Try it: Restate word for word the entries below, starting with the line with "(ctxClear s n).kept = s.kept := by" and continuing through the line with "s.kept := rfl". Include both of those lines and no others.

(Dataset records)
-- ==== Sys2Proof/Laws/KeptCollEng.lean ====
section
/-! SUPPORT. What Machine/CollEng.lean keeps: no definition of it changes the ownership registers or the queue of commands. -/

namespace Sys2Proof.Machine
open State

@[simp] theorem sendPkt_kept : ∀ (s : State) (n u : Nat) (hold : Bool) (p : Pkt), (sendPkt s n u hold p).kept = s.kept
    := by
  intros; simp [sendPkt]

@[simp] theorem sendColl_kept : ∀ (s : State) (n u kind id queue esc : Nat) (sat hold : Bool) (pre : List Byte) (h :
    Nat) (payload : List Byte), (sendColl s n u kind id queue esc sat hold pre h payload).kept = s.kept := by
  intros; simp [sendColl]

@[simp] theorem endInputs_kept : ∀ (s : State) (l : List Contribution), (endInputs s l).kept = s.kept := by
  intros; simp [endInputs]

@[simp] theorem dropKept_kept : ∀ (s : State) (k : Kept), (dropKept s k).kept = s.kept := by
  intros; unfold dropKept; (repeat' split) <;> simp

@[simp] theorem chunkDone_kept : ∀ (s : State) (n : Nat) (c : BitVec 32), (chunkDone s n c).kept = s.kept := by
  intros; simp [chunkDone]

@[simp] theorem sendResult_kept : ∀ (s : State) (n : Nat) (c : BitVec 32) (inp h : Nat) (payload : List Byte),
    (sendResult s n c inp h payload).kept = s.kept := by
  intros; simp [sendResult]

@[simp] theorem resend_kept : ∀ (s : State) (n : Nat) (p : Pkt) (k : Kept), (resend s n p k).kept = s.kept := by
  intros; simp [resend]

@[simp] theorem ctxClear_kept : ∀ (s : State) (n : Nat), (ctxClear s n).kept = s.kept := by
  intros; simp [ctxClear]

@[simp] theorem ctxFault_kept : ∀ (s : State) (n : Nat), (ctxFault s n).kept = s.kept := by
  intros; simp [ctxFault]

@[simp] theorem beginMove_kept : ∀ (s : State) (n home : Nat) (order : Option Order) (isolation : Bool), (beginMove s
    n
    home order isolation).kept = s.kept := by
  intros; rfl

@[simp] theorem isolateCtx_kept : ∀ (u : Nat) (s : State) (n : Nat), (isolateCtx u s n).kept = s.kept := by
  intros; unfold isolateCtx; dsimp only; (repeat' split) <;> (try dsimp only) <;> simp

@[simp] theorem forgetHome_kept (s : State) (u : Nat) : (forgetHome s u).kept = s.kept := rfl

@[simp] theorem isolateUnit_kept : ∀ (s : State) (u : Nat), (isolateUnit s u).kept = s.kept := by
  intros; simp [isolateUnit]

@[simp] theorem chunkFault_kept : ∀ (s : State) (n u : Nat) (c : BitVec 32), (chunkFault s n u c).kept = s.kept := by
  intros; simp [chunkFault]

@[simp] theorem chunkPass_kept : ∀ (s : State) (n : Nat) (k : Chunk) (recomputed : Bool), (chunkPass s n k
    recomputed).kept = s.kept := by
  intros; simp [chunkPass]

@[simp] theorem barrierRelease_kept : ∀ (s : State) (n inp h : Nat), (barrierRelease s n inp h).kept = s.kept := by
  intros; simp [barrierRelease]

@[simp] theorem ownRelease_kept : ∀ (s : State) (n : Nat), (ownRelease s n).kept = s.kept := by
  intros; unfold ownRelease; dsimp only; (repeat' split) <;> (try dsimp only) <;> simp

@[simp] theorem barrierFull_kept : ∀ (s : State) (n : Nat), (barrierFull s n).kept = s.kept := by
  intros; simp [barrierFull]

@[simp] theorem preramp_kept : ∀ (s : State) (n : Nat), (preramp s n).kept = s.kept := by
  intros; simp [preramp]

end Sys2Proof.Machine
end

Task solution:
@[simp] theorem ctxClear_kept : ∀ (s : State) (n : Nat), (ctxClear s n).kept = s.kept := by
  intros; simp [ctxClear]

@[simp] theorem ctxFault_kept : ∀ (s : State) (n : Nat), (ctxFault s n).kept = s.kept := by
  intros; simp [ctxFault]

@[simp] theorem beginMove_kept : ∀ (s : State) (n home : Nat) (order : Option Order) (isolation : Bool), (beginMove s
    n
    home order isolation).kept = s.kept := by
  intros; rfl

@[simp] theorem isolateCtx_kept : ∀ (u : Nat) (s : State) (n : Nat), (isolateCtx u s n).kept = s.kept := by
  intros; unfold isolateCtx; dsimp only; (repeat' split) <;> (try dsimp only) <;> simp

@[simp] theorem forgetHome_kept (s : State) (u : Nat) : (forgetHome s u).kept = s.kept := rfl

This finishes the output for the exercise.